---- Source data

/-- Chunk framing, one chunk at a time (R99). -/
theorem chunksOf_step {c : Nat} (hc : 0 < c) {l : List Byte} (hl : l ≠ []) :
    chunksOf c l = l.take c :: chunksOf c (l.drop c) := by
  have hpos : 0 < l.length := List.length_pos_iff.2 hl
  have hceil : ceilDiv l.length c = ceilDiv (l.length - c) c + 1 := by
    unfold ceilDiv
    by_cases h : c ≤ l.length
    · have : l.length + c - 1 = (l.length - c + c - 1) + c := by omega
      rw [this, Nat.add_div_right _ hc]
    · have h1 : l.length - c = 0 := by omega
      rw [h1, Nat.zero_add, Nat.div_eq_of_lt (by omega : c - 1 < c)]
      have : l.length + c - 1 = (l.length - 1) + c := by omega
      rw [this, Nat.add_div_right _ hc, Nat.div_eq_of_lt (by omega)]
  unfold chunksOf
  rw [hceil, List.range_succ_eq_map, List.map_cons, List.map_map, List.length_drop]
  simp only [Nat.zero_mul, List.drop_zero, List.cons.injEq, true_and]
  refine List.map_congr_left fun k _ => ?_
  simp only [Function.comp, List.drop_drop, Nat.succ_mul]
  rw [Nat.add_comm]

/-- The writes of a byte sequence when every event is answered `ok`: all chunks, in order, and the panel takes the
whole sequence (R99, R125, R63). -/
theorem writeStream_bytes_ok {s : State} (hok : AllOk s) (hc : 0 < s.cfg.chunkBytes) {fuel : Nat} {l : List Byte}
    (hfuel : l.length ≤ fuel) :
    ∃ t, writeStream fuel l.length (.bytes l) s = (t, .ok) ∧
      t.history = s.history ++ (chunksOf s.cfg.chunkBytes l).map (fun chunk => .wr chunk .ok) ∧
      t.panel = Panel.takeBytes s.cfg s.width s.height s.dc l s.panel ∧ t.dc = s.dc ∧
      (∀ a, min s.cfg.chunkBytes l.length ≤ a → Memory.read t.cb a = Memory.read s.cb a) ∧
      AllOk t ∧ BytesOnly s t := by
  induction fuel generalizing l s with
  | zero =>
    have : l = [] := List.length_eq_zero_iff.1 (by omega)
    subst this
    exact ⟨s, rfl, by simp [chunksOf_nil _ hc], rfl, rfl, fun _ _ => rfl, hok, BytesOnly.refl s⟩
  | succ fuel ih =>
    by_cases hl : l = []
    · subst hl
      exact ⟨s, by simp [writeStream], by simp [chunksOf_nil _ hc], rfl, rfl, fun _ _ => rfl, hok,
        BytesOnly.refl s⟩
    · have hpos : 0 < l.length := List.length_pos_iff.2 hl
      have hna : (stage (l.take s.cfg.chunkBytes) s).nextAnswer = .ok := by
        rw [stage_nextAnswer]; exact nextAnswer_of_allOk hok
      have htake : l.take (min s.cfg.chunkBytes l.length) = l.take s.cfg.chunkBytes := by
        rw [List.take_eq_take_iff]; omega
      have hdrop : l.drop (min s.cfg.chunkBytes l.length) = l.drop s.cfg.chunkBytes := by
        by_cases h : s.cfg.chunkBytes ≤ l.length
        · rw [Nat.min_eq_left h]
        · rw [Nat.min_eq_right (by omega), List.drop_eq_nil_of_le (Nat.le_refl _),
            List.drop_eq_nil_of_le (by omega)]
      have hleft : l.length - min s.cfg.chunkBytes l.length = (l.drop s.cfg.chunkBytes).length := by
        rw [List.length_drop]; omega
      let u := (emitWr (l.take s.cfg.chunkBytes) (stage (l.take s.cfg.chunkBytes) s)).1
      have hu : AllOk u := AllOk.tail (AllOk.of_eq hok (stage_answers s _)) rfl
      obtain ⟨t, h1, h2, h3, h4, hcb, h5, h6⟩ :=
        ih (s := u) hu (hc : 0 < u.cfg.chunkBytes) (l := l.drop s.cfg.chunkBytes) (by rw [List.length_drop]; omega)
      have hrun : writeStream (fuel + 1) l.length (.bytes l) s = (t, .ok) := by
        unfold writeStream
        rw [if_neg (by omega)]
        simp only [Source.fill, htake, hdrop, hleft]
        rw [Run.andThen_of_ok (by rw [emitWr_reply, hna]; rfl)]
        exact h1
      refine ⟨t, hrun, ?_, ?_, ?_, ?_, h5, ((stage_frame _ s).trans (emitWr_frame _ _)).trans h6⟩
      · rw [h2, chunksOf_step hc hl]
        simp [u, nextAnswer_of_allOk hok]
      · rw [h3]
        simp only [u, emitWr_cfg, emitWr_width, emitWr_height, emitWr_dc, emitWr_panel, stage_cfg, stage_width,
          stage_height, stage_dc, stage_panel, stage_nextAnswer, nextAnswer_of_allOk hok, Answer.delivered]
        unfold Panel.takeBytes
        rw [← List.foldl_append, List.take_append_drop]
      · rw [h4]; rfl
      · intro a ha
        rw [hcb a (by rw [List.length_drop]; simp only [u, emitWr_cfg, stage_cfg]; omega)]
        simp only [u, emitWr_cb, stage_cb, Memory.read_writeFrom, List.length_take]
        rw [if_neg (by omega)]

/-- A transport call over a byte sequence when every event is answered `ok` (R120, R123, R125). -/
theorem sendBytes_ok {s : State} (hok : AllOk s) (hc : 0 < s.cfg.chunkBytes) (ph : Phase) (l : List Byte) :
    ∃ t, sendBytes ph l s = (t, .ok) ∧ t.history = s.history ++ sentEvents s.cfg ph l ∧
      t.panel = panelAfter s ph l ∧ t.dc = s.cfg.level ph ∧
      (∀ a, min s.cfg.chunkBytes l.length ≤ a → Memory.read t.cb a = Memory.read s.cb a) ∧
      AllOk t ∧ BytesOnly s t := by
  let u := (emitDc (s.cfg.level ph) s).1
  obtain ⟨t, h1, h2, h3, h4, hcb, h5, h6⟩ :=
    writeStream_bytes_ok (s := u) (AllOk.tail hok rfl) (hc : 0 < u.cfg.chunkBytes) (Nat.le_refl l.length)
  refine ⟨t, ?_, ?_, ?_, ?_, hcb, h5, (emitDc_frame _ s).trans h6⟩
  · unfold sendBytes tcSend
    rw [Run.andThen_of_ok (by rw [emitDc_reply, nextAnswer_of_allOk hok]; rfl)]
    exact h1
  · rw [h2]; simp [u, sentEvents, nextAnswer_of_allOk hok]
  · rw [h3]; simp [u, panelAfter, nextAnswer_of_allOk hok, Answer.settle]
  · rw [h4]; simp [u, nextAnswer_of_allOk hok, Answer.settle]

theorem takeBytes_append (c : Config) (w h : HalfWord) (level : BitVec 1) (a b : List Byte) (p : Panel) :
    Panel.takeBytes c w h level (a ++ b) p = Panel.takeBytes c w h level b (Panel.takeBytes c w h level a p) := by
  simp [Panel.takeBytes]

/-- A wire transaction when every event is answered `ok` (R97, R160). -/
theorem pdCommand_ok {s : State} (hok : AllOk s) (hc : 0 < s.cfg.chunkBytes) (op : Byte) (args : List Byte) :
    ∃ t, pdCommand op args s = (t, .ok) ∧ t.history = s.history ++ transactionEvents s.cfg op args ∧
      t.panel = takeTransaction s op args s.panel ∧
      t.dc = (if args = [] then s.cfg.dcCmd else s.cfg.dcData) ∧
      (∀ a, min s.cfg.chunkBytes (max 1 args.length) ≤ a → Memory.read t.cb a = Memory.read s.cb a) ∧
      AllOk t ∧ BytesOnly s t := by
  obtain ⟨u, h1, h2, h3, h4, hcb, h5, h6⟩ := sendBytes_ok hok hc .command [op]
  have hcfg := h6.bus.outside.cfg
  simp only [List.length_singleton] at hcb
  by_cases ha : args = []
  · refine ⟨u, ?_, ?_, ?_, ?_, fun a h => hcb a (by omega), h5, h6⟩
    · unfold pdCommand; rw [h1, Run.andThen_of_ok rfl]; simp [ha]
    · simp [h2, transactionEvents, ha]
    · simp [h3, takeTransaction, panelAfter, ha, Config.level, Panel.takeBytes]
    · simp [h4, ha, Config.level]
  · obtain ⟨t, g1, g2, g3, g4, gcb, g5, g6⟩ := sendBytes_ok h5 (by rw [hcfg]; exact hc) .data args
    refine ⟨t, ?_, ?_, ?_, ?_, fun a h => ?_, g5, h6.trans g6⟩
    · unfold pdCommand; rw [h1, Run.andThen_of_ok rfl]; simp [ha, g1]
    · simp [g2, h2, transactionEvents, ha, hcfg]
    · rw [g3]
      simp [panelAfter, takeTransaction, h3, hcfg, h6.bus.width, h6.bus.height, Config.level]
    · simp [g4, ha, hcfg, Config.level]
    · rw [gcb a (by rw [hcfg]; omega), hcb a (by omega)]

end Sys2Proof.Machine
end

--------

In the entries above, restate word for word the lines between the one holding "writeStream_bytes_ok (s := u)" and the one holding "[u, nextAnswer_of_allOk hok, Answer.settle]", inclusive, and nothing besides.

    writeStream_bytes_ok (s := u) (AllOk.tail hok rfl) (hc : 0 < u.cfg.chunkBytes) (Nat.le_refl l.length)
  refine ⟨t, ?_, ?_, ?_, ?_, hcb, h5, (emitDc_frame _ s).trans h6⟩
  · unfold sendBytes tcSend
    rw [Run.andThen_of_ok (by rw [emitDc_reply, nextAnswer_of_allOk hok]; rfl)]
    exact h1
  · rw [h2]; simp [u, sentEvents, nextAnswer_of_allOk hok]
  · rw [h3]; simp [u, panelAfter, nextAnswer_of_allOk hok, Answer.settle]
  · rw [h4]; simp [u, nextAnswer_of_allOk hok, Answer.settle]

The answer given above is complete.